For me level 5-6 is where the fun starts. Casters get flashy AoE spells, warrior-types get their second attack.

At level 13 the fun definitely ends. Level 7 spells are too powerful for my taste and the monsters get extremely nasty. Save or die effects take over, insane amounts of damage, etc.
 

Interestingly, James Wyatt discusses the sweet spot in a recent post:

http://forums.gleemax.com/showpost.php?p=13496433&postcount=7

The reason there's a "sweet spot" in the current game is that it's the approximate range of levels where, purely by coincidence, the math of the system actually works. In those levels, PCs don't drop after one hit, and they don't take a dozen hits to wear down. In those levels, characters miss monsters occasionally, but less than half the time, and monsters miss characters only slightly more often. It's pure chance, really, but it means the game is fun. Outside of those levels, the math doesn't work that way, and the game stops being fun.

In Fourth Edition, we've totally revamped the math behind the system, and that's a big part of the way that we've extended the sweet spot across the whole level range. When PCs fight monsters of their level, they'll find that the math of the system is more or less the same at level 30 as it is at level 1. There will always be variation with different PCs and different monsters, but that variation won't be so great that monsters are either too deadly or too weak.

Of course, there's more to the sweet spot problem than just the math. The proliferation of save-or-die effects and adventure-breaking effects like etherealness and scrying also makes high-level adventuring more difficult to pull off, and we've addressed those issues as well.

Fundamentally, this has meant we've had to abandon some things that might have seemed like sacred cows—fireball spells don't do 1d6/level any more, for example—but it's all in the interest of a far superior play experience.
 


In my game, it seems the book keeping starts to get tedious around level 16 or so.
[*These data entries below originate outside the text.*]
-- ==== Sys2Proof/Machine/Staging.lean ====
section
/-! DEFINITION. The staging slices (chapter "Staging Store"): set headers and their cache, hits, fills, writes, merge locks, pins, the dirty budget, the destager's structures and seals; and the queues of the DDR5 subchannels that hold their accesses. -/

namespace Sys2Proof.Machine

/-! ### DDR5 queues (R225, R230) -/

/-- Channel engine c. -/
def ddr (u : Units) (c : Nat) : Ddr := tabGet u.ddr c

/-- Replace a channel engine. -/
def setDdr (u : Units) (c : Nat) (x : Ddr) : Units := { u with ddr := tabPut u.ddr c x }

/-- A subchannel of a channel. -/
def subOf (u : Units) (c s : Nat) : Sub := if s = 0 then (ddr u c).sub0 else (ddr u c).sub1

/-- Replace a subchannel. -/
def setSub (u : Units) (c s : Nat) (x : Sub) : Units :=
  if s = 0 then setDdr u c { ddr u c with sub0 := x } else setDdr u c { ddr u c with sub1 := x }

/-- Subchannel of a line number, set × 16 + line (Table 6-1). -/
def lineSub (line : Nat) : Nat := line / 16 / 8 % 2
/-- Bank index of a line number. -/
def lineBank (line : Nat) : Nat := line / 16 / 16 % 32
/-- log2 of the ranks of a channel. -/
def rkLog (u : Units) : Nat := u.stg.rkLog2
/-- Rank of a line number. -/
def lineRank (u : Units) (line : Nat) : Nat := line / 16 / 512 % 2 ^ rkLog u
/-- Row of a line number. -/
def lineRow (u : Units) (line : Nat) : Nat := line / 16 / (512 * 2 ^ rkLog u)
/-- Column of a line number. -/
def lineCol (line : Nat) : Nat := 16 * (16 * (line / 16 % 8) + line % 16)

/-- A queue holds an access of this line. -/
def hasLine (q : List DAcc) (line : Nat) : Bool := q.any fun a => a.line == line

/-- The newest write of a line that has not issued, or that is kept for replay (R230, R270). -/
def queuedWrite (x : Sub) (line : Nat) : Option (BitVec 512) :=
  ((x.crcHeld ++ x.wq ++ x.held).reverse.find? fun a => a.line == line).map fun a => a.data

/-- A newer write replaces the older one of its location in a queue (R230). -/
def replaceWrite (q : List DAcc) (a : DAcc) : List DAcc := q.map fun b => if b.line = a.line then { b with data := a.data, dirty := a.dirty } else b

/-- Put a write into the queue; a newer write of a location replaces a queued one (R230). Where the queue is full the slice holds the access until an entry frees (R225). -/
def wqPut (u : Units) (c : Nat) (a : DAcc) : Units :=
  let s := lineSub a.line
  let x := subOf u c s
  if hasLine x.wq a.line ∨ hasLine x.held a.line then setSub u c s { x with wq := replaceWrite x.wq a, held := replaceWrite x.held a }
  else if 64 ≤ x.wq.length then setSub u c s { x with held := x.held ++ [a] }
  else setSub u c s { x with wq := x.wq ++ [{ a with entered := x.cyc, seq := x.seq }], seq := x.seq + 1 }

/-- Entries of the write queue that have freed take the accesses that the slice holds, oldest first. -/
def takeHeld (x : Sub) : Sub :=
  let n := 64 - x.wq.length
  (x.held.take n).foldl (fun x a => { x with wq := x.wq ++ [{ a with entered := x.cyc, seq := x.seq }], seq := x.seq + 1 }) { x with held := x.held.drop n }

/-- Put a read into the queue. -/
def rqPut (u : Units) (c : Nat) (a : DAcc) : Units :=
  let s := lineSub a.line
  let x := subOf u c s
  setSub u c s { x with rq := x.rq ++ [{ a with entered := x.cyc, seq := x.seq }], seq := x.seq + 1 }

/-- The read queue has room for n more. -/
def rqRoom (u : Units) (c line n : Nat) : Bool := (subOf u c (lineSub line)).rq.length + n ≤ 64

/-- The write queue has room for these lines, which may replace queued ones. -/
def wqRoom (u : Units) (c : Nat) (lines : List Nat) : Bool :=
  let x := subOf u c (lineSub (lines.headD 0))
  x.wq.length + (lines.filter fun l => !hasLine x.wq l).length ≤ 64

/-! ### Set headers (Tables 6-2, 6-3) -/

/-- An initialised header: every way empty, fmt 0x5A, ref and hand zero (R195). -/
def initHeader : BitVec 512 := BitVec.ofNat 512 (0x5A * 2 ^ 345)

/-- State of way w: 0 empty, 1 valid-clean, 2 valid-dirty, 3 poisoned. -/
def wayState (h : BitVec 512) (w : Nat) : Nat := nbits h.toNat (23 * w) 2
/-- Line in stripe of way w. -/
def wayJ (h : BitVec 512) (w : Nat) : Nat := nbits h.toNat (23 * w + 2) 3
/-- Tag of way w. -/
def wayTag (h : BitVec 512) (w : Nat) : Nat := nbits h.toNat (23 * w + 5) 14
/-- Durability epoch of way w. -/
def wayEp (h : BitVec 512) (w : Nat) : Nat := nbits h.toNat (23 * w + 19) 4
/-- fmt. -/
def hdrFmt (h : BitVec 512) : Nat := nbits h.toNat 345 8
/-- Use bit of way w. -/
def wayRef (h : BitVec 512) (w : Nat) : Nat := nbits h.toNat (353 + w) 1
/-- Clock hand. -/
def hdrHand (h : BitVec 512) : Nat := nbits h.toNat 368 4

/-- Write the field of way w. -/
def setWay (h : BitVec 512) (w state j tag ep : Nat) : BitVec 512 :=
  BitVec.ofNat 512 (nput h.toNat (23 * w) 23 (state + j * 4 + tag * 32 + ep * 2 ^ 19))

/-- Make way w empty. -/
def emptyWay (h : BitVec 512) (w : Nat) : BitVec 512 := setWay h w 0 0 0 0

/-- Set or clear the use bit of way w. -/
def setRef (h : BitVec 512) (w v : Nat) : BitVec 512 := BitVec.ofNat 512 (nput h.toNat (353 + w) 1 v)

/-- Move the clock hand. -/
def setHand (h : BitVec 512) (v : Nat) : BitVec 512 := BitVec.ofNat 512 (nput h.toNat 368 4 v)

/-- A way is valid-dirty or poisoned (R194). -/
def wayDirty (h : BitVec 512) (w : Nat) : Bool := 2 ≤ wayState h w

/-- The way that holds a line: not empty, tag and j match. The tag takes in the position bits of the hash, so that lines of the two positions a slice may serve are never taken for one another (R218). -/
def findWay (h : BitVec 512) (tag j : Nat) : Option Nat :=
  (List.range 15).find? fun w => wayState h w != 0 && wayTag h w == tag && wayJ h w == j

/-- The preferred way (R192). -/
def preferredWay (tag j : Nat) : Nat := (tag % 15 + j) % 15

/-- One turn of the clock over valid-clean ways. -/
def clockWay (busy : Nat → Bool) (hand : Nat) : Nat → BitVec 512 → Option Nat × BitVec 512
  | 0, h => (none, h)
  | n + 1, h =>
    let w := (hand + (30 - (n + 1))) % 15
    if wayState h w = 1 ∧ busy w = false then
      if wayRef h w = 0 then (some w, setHand h ((w + 1) % 15))
      else clockWay busy hand n (setRef h w 0)
    else clockWay busy hand n h

/-- The victim rule of R202: the way chosen, and the header with the use bits and hand the clock has changed. -/
def chooseWay (h : BitVec 512) (busy : Nat → Bool) (tag j : Nat) : Option Nat × BitVec 512 :=
  let pw := preferredWay tag j
  if wayState h pw ≤ 1 ∧ busy pw = false then (some pw, h)
  else
    match (List.range 15).find? fun w => wayState h w == 0 && !busy w with
    | some w => (some w, h)
    | none => clockWay busy (hdrHand h) 30 h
IMHO, the "sweet spot" is a balance between options (more = good) and bookkeeping (more = bad).

Cheers, -- N
 

Av3rnus said:
Interestingly, James Wyatt discusses the sweet spot in a recent post

One of my biggest hopes for 4e is that they really will fix the sweet spot issue. However, I do think that it's a big task for a single edition. Realistically, I'm hoping that 4e will be where they start to seriously address the issue, so that when 5e rolls around in 2015, there will be one long sweet spot.